Austelino Tavares Correia (born 8 August 1968) is a Cape Verdean politician who served as the 7th President of the National Assembly from 2021 to 2026. He is a member of the assembly representing Santiago North as a member of the Movement for Democracy. Prior to his presidency of the assembly he was vice president and acting president of Cape Verde for ten hours in 2016.

==Early life==
Austelino Tavares Correia was born on 8 August 1968. He graduated from Jean Piaget University of Cape Verde after attending from 2003 to 2008.

==Career==
Correia was elected to the National Assembly as a member of the Movement for Democracy representing Santiago North.

Correia was elected vice president of the assembly. On 21 November 2016, Correia was acting president of Cape Verde for ten hours as both President Jorge Carlos Fonseca and President of the National Assembly Jorge Santos were outside of the country. Correia was elected president of the assembly by a vote of 64 to 4 with no candidates in opposition to him on 19 May 2021.

Correia led Cape Verde's delegation to the Inter-Parliamentary Union in 2018. On 15 May 2024, Correia led a delegation, which included members of the cabinet and parliament, to Senegal. In 2025, he led a delegation to Luxembourg, one of Cape Verde's major international partners.
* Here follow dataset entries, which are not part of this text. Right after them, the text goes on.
-- ==== Sys2Proof/Machine/Bat.lean ====
section
/-! DEFINITION. BAT: the estimator, anchors, impedance windows, charger, limits, references and the restore record
(R199–R225). -/

namespace Sys2Proof.Machine

/-! ### Units and tables -/

/-- 0.1 Ah in 2^−20 A·ms. -/
def qDeci : Nat := 360000 * 2 ^ 20

/-- 1 mAh in 2^−20 A·ms. -/
def qMilli : Nat := 3600 * 2 ^ 20

/-- 100 % in 2^−20 of 0.01 %. -/
def socFull : Nat := 10000 * 2 ^ 20

/-- The chemistry (R202). -/
def chem (c : Chip) : Nat := c.rd F.BAT_CTL_CHEM

/-- OCV(SoC) in mV at 0 %, 10 %, … 100 % (R203). -/
def ocvPoints (ch : Nat) : List Nat :=
  match ch with
  | 0 => [1150, 1200, 1225, 1240, 1250, 1260, 1270, 1280, 1295, 1320, 1360]
  | 1 => [1150, 1210, 1230, 1245, 1255, 1265, 1275, 1290, 1310, 1340, 1390]
  | _ => [3000, 3200, 3250, 3280, 3295, 3300, 3305, 3315, 3330, 3345, 3400]

/-- The rise of the segment that starts at `i` × 10 %, in mV. -/
def ocvRise (ch i : Nat) : Nat := (ocvPoints ch).getD (i + 1) 0 - (ocvPoints ch).getD i 0

/-- SoC⁻¹ of a cell voltage in 2^−20 of 10 µV (R203); outside the points the manual gives none: a free value. -/
def socInv (c : Chip) (v : Int) : Nat :=
  let pts := ocvPoints (chem c)
  let lv := fun i => ((pts.getD i 0 * 100 * 2 ^ 20 : Nat) : Int)
  match (List.range 10).find? fun i => decide (lv i ≤ v) && decide (v ≤ lv (i + 1)) with
  | some i => i * 1000 * 2 ^ 20 + (divEven ((v - lv i) * 10) (ocvRise (chem c) i)).toNat
  | none => min socFull (Config.socOutside c.free)

/-- The slope at a state of charge, in 0.1 mV per cent (R203). -/
def ocvSlope (c : Chip) (soc : Nat) : Nat := ocvRise (chem c) (min 9 (soc / (1000 * 2 ^ 20)))

/-- Charge efficiency η in per cent, self-discharge at 25 °C in 0.01 % per day, default Zser × QRATED in mΩ·Ah (R202). -/
def chargeEff (c : Chip) : Nat := match chem c with | 0 => 85 | 1 => 90 | _ => 99
@[inherit_doc chargeEff] def selfDis (c : Chip) : Nat := match chem c with | 0 => 10 | 1 => 50 | _ => 3
@[inherit_doc chargeEff] def zTimesQ (c : Chip) : Nat := match chem c with | 0 => 60 | 1 => 80 | _ => 40

/-- `x` × 2^(k/10) / 2^32 for the tenth powers of 2 in 2^−32, the last place free (R202). -/
def tenthPower (c : Chip) (r : Nat) : Nat :=
  [4294967296, 4603231970, 4933621867, 5287724991, 5667243323, 6074000999, 6509953083, 6977194956, 7477972397,
    8014692369].getD r 0 + (if r = 0 then 0 else (Config.expTail c.free).toNat)

/-- Charge lost by self-discharge in `ms` at `T` °C: QFULL × sd(T) × Δt / 86,400 s, sd doubling per 10 K (R202, R204). -/
def selfLoss (c : Chip) (qfull : Nat) (T : Int) (ms : Nat) : Nat :=
  let d := T - 25
  let a := d / 10
  let f := tenthPower c (d % 10).toNat
  let num := qfull * selfDis c * f * ms * (if 0 ≤ a then 2 ^ a.toNat else 1)
  (divEven num (10 ^ 4 * 86400000 * 2 ^ 32 * (if a < 0 then 2 ^ (-a).toNat else 1))).toNat

/-- e^(−Δt/τ) in 2^−32 for τ1 = 4 ms or τ2 = 40 ms and a step of 1 ms or 1 s, the last place free (R204). -/
def lagDecay (c : Chip) (slow idle : Bool) : Nat :=
  (if idle then 0 else if slow then 4188924175 else 3344923893) + (Config.expTail c.free).toNat

/-! ### Access -/

/-- BAT runs. -/
def batOn (c : Chip) : Bool := c.blockOn 0x12 && c.flag F.BAT_CTL_EN

/-- The hidden state of slot `m`. -/
def batMod (c : Chip) (m : Nat) : BatMod := Tab.get {} c.bat.mods m

/-- The hidden state of slot `m` changes by `f`. -/
def modMod (m : Nat) (f : BatMod → BatMod) (c : Chip) : Chip := { c with bat := { c.bat with mods := Tab.upd {} c.bat.mods m f } }

/-- The hidden state of string `k`. -/
def batStr (c : Chip) (k : Nat) : BatStr := Tab.get {} c.bat.strs k

/-- The hidden state of string `k` changes by `f`. -/
def modStr (k : Nat) (f : BatStr → BatStr) (c : Chip) : Chip := { c with bat := { c.bat with strs := Tab.upd {} c.bat.strs k f } }

/-- The hidden state of BAT changes by `f`. -/
def modBat (f : Bat → Bat) (c : Chip) : Chip := { c with bat := f c.bat }

/-- Enabled strings; present modules; present modules of a string. -/
def strings (c : Chip) : List Nat := (List.range 4).filter fun k => c.flag (F.BAT_STRk_CFG_EN k)
@[inherit_doc strings] def present (c : Chip) : List Nat :=
  (List.range 16).filter fun m => c.flag (F.BAT_Mm_CFG_EN m) && c.flag (F.BAT_Mm_STAT_PRES m)
@[inherit_doc strings] def stringMods (c : Chip) (k : Nat) : List Nat := (present c).filter fun m => c.rd (F.BAT_Mm_CFG_STR m) == k

/-- Cells of the enabled slots of a string. -/
def stringCells (c : Chip) (k : Nat) : Nat :=
  (((List.range 16).filter fun m => c.flag (F.BAT_Mm_CFG_EN m) && c.rd (F.BAT_Mm_CFG_STR m) == k).map fun m =>
    c.rd (F.BAT_Mm_CFG_NCELL m)).foldl (· + ·) 0

/-- A string current compared with a level in 0.1 A: `ib` ≥ level, and |ib| < level. -/
def atLeast (ib : Int) (level : Nat) : Bool := decide (((level * 2 ^ 20 : Nat) : Int) ≤ 10 * ib)
@[inherit_doc atLeast] def below (ib : Int) (level : Nat) : Bool := decide (10 * ib.natAbs < level * 2 ^ 20)

/-- The string current of a slot. -/
def modIb (c : Chip) (m : Nat) : Int := (batStr c (c.rd (F.BAT_Mm_CFG_STR m))).ib

/-- Lowest and highest over the present modules of a measurement. -/
def lowest (c : Chip) (f : Nat → Int) : Int := match (present c).map f with | [] => 0 | a :: l => l.foldl min a
@[inherit_doc lowest] def highest (c : Chip) (f : Nat → Int) : Int := match (present c).map f with | [] => 0 | a :: l => l.foldl max a

/-- Lowest and highest temperature, lowest and highest cell of the present modules. -/
def tLow (c : Chip) : Int := lowest c fun m => c.rdI (F.BAT_Mm_MEAS_TMIN m)
@[inherit_doc tLow] def tHigh (c : Chip) : Int := highest c fun m => c.rdI (F.BAT_Mm_MEAS_TMAX m)
@[inherit_doc tLow] def cellLow (c : Chip) : Int := lowest c fun m => c.rd (F.BAT_Mm_MEAS_VCMIN m)
@[inherit_doc tLow] def cellHigh (c : Chip) : Int := highest c fun m => (batMod c m).vcmax

/-! ### Reported values (R205, R206, R212) -/

/-- SoCi = Q / QFULL in 2^−20 of 0.01 %. -/
def socI (b : BatMod) : Nat := if b.qfull = 0 then 0 else b.q * socFull / b.qfull

/-- UNC of a slot: its start and 1 % per 5 % of QFULL passed, at most 50 % (R206). -/
def uncOf (b : BatMod) : Nat := min 50 (b.unc + (if b.qfull = 0 then 0 else b.passed * 20 / b.qfull))

/-- The registers of a slot follow its hidden state. -/
def showMod (m : Nat) (c : Chip) : Chip :=
  let b := batMod c m
  let rated := c.rd (F.BAT_Mm_CFG_QRATED m)
  let soh := if rated = 0 then 0 else min 255 (b.qfull * 100 / (rated * qDeci))
  ((((c.wr (F.BAT_Mm_SOC_SOC m) (b.socr / 2 ^ 20)).wr (F.BAT_Mm_SOC_UNC m) (uncOf b)).wr (F.BAT_Mm_SOC_SOH m) soh).wr
    (F.BAT_Mm_Q_Q m) (min 0xFFFF (b.q / qDeci))).wr (F.BAT_Mm_Q_QFULL m) (min 0xFFFF (b.qfull / qDeci))

/-- The shelf's SoCr: each string's lowest, weighted by the smallest QFULL in the string (R205). -/
def shelfSoc (c : Chip) : Nat :=
  let l := ((strings c).filter fun k => !(stringMods c k).isEmpty).map fun k =>
    (((stringMods c k).map fun m => (batMod c m).socr).foldl min socFull,
     match (stringMods c k).map fun m => (batMod c m).qfull with | [] => 0 | a :: l => l.foldl min a)
  let w := (l.map Prod.snd).foldl (· + ·) 0
  if w = 0 then 0 else (l.map fun x => x.1 * x.2).foldl (· + ·) 0 / w

/-- BAT_STAT and BAT_SOC follow the slots. -/
def showBat (c : Chip) : Chip :=
  let pr := present c
  let any := fun (f : Nat → Fld) => pr.any fun m => c.flag (f m)
  let c := c.forAll (List.range 16) showMod
  let c := ((c.wr F.BAT_STAT_NPRES pr.length).wrB F.BAT_STAT_DEEP (any F.BAT_Mm_STAT_DEEP)).wrB F.BAT_STAT_DISAGREE
    (any F.BAT_Mm_STAT_DISAGREE)
  let c := (c.wrB F.BAT_STAT_INVALID (pr.any fun m => !c.flag (F.BAT_Mm_STAT_VALID m))).wrB F.BAT_STAT_DUTY (onDuty c)
  (c.wr F.BAT_SOC_SOC (shelfSoc c / 2 ^ 20)).wr F.BAT_SOC_UNC
    (match pr.map fun m => uncOf (batMod c m) with | [] => 50 | a :: l => l.foldl max a)

/-! ### Readings and windows (R200, R210, R211) -/

/-- A reading of an input code 0x00–0x5F, in units of its scale (R101, R200). -/
def batCode (c : Chip) (code : Nat) : Int :=
  if code ≤ 0x0F then c.rdI (F.AFE_FINn_DATA_VALUE code)
  else if 0x20 ≤ code ∧ code ≤ 0x3F then c.rd (F.AFE_SINn_DATA_VALUE (code - 0x20))
  else if 0x40 ≤ code ∧ code ≤ 0x5F then (c.rd (F.AFE_SINn_DATA_VALUE (code - 0x40)) : Int) - 32768
  else 0

/-- The mean of the values of a history whose ticks lie in `lo`–`hi`, half to even; none without a value. -/
def meanIn (l : List (Nat × Int)) (lo hi : Nat) : Option Int :=
  let x := l.filter fun a => decide (lo ≤ a.1) && decide (a.1 ≤ hi)
  if x.isEmpty then none else some (divEven ((x.map Prod.snd).foldl (· + ·) 0) x.length)

/-- Largest less smallest of those values. -/
def spreadIn (l : List (Nat × Int)) (lo hi : Nat) : Nat :=
  match (l.filter fun a => decide (lo ≤ a.1) && decide (a.1 ≤ hi)).map Prod.snd with
  | [] => 0
  | a :: l => (l.foldl max a - l.foldl min a).toNat

/-- Ticks of `n` × 0.1 ms. -/
def tenthMs (n : Nat) : Nat := n * 40000

/-- Ipre: the mean of Ib over [t0 − 20 ms, t0 − 0.1 ms] (R210). -/
def iPre (s : BatStr) (t0 : Nat) : Option Int := meanIn s.is (t0 - tenthMs 200) (t0 - tenthMs 1)

/-- The spread of Ib over that span is at most STEPI/4 (R210). -/
def iQuiet (c : Chip) (s : BatStr) (t0 : Nat) : Bool :=
  decide (40 * spreadIn s.is (t0 - tenthMs 200) (t0 - tenthMs 1) ≤ c.rd F.BAT_IMP_STEPI * 2 ^ 20)

/-- A reading is past the middle of a step from `a` to `b` (R210). -/
def pastMiddle (a b i : Int) : Bool := if a ≤ b then decide (a + b < 2 * i) else decide (2 * i < a + b)

/-- A window of string `k` opens at tick `w`, unless one is open, IDLE stands or IMPEN is 0 (R210, R217). -/
def openImpWindow (w : BatWin) (k : Nat) (c : Chip) : Chip :=
  if c.flag F.BAT_CTL_IMPEN && !c.flag F.BAT_STAT_IDLE && (batStr c k).win.isNone then
    modStr k (fun s => { s with win := some w }) c
  else c

/-- A reading of Ib of string `k` just entered into its history: a natural step opens a window when it differs from Ipre by
STEPI and the spread before the crossing is small enough (R210). The crossing looked for is the first reading of the last
2 ms past the middle between Ipre and this reading, since ΔI is not known yet: `windowJudge` judges t0 and the spread again. -/
def stepOpens (t : Time) (k : Nat) (i : Int) (c : Chip) : Chip :=
  let s := batStr c k
  let crosses := fun (a : Nat × Int) =>
    match iPre s a.1 with
    | none => false
    | some ipre => decide (c.rd F.BAT_IMP_STEPI * 2 ^ 20 ≤ 10 * (i - ipre).natAbs) && pastMiddle ipre i a.2 && iQuiet c s a.1
  match (s.is.reverse.filter fun a => decide (t.tick ≤ a.1 + tenthMs 20)).find? crosses with
  | some a => openImpWindow ⟨a.1, false⟩ k c
  | none => c

/-- The announced steps whose due stamp is reached open a window of every enabled string without one (R210). -/
def dueWindows (t : Time) (c : Chip) : Chip :=
  if c.bat.dues.any t.stamp.reached then
    modBat (fun b => { b with dues := b.dues.filter fun d => !t.stamp.reached d })
      (c.forAll (strings c) (openImpWindow ⟨t.tick, true⟩))
  else c

/-- Readings older than the history needs are dropped: 25 ms, or 130 ms while a window is open. -/
def trimHist {α : Type} (t : Time) (s : BatStr) (l : List (Nat × α)) : List (Nat × α) :=
  l.filter fun a => decide (t.tick ≤ a.1 + (if s.win.isSome then tenthMs 1300 else tenthMs 250))

/-- A reading of an input serves every string that names it (R200, R210, R217). -/
def batReading (t : Time) (code : Nat) (c : Chip) : Chip :=
  if !batOn c then c
  else (dueWindows t c).forAll (strings c) fun k c =>
    let c := if c.rd (F.BAT_STRk_CFG_ISRC k) = code then
        let i := batCode c code * c.rd (F.BAT_STRk_ISCL_SCALE k)
        let c := if below i (c.rd F.BAT_HIB_IHIB) then c else idleExit t c
        stepOpens t k i (modStr k (fun s => { s with
          sum := s.sum + i, n := s.n + 1, is := (t.tick, i) :: trimHist t s s.is }) c)
      else c
    if c.rd (F.BAT_STRk_CFG_VSRC k) = code then
      let v := batCode c code * c.rd (F.BAT_STRk_VSCL_SCALE k)
      modStr k (fun s => { s with v := v, vs := (t.tick, v) :: trimHist t s s.vs }) c
    else c

/-- An intent wakes BAT, and its due stamp is kept for the windows it announces (R210, R217). -/
def batIntent (t : Time) (due : Stamp) (c : Chip) : Chip :=
  if batOn c then
    let c := idleExit t c
    if c.flag F.BAT_CTL_IMPEN then modBat (fun b => { b with dues := b.dues ++ [due] }) c else c
  else c

/-! ### First estimate and anchors (R206, R207, R209) -/

/-- The default Zser of R204 in 10 µΩ. -/
def zDefault (c : Chip) (m : Nat) : Nat :=
  divNear (zTimesQ c * 1000 * c.rd (F.BAT_Mm_CFG_NCELL m)) (max 1 (c.rd (F.BAT_Mm_CFG_QRATED m)))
Janira Hopffer Almada was selected to replace Correia as president on 18 June 2026.

==Political positions==
Correia recognises Western Sahara as a part of Morocco. In 2024, he praised that state of democracy among member states of the Community of Portuguese Language Countries as "quite acceptable" and called for less interference in Guinea-Bissau's internal affairs.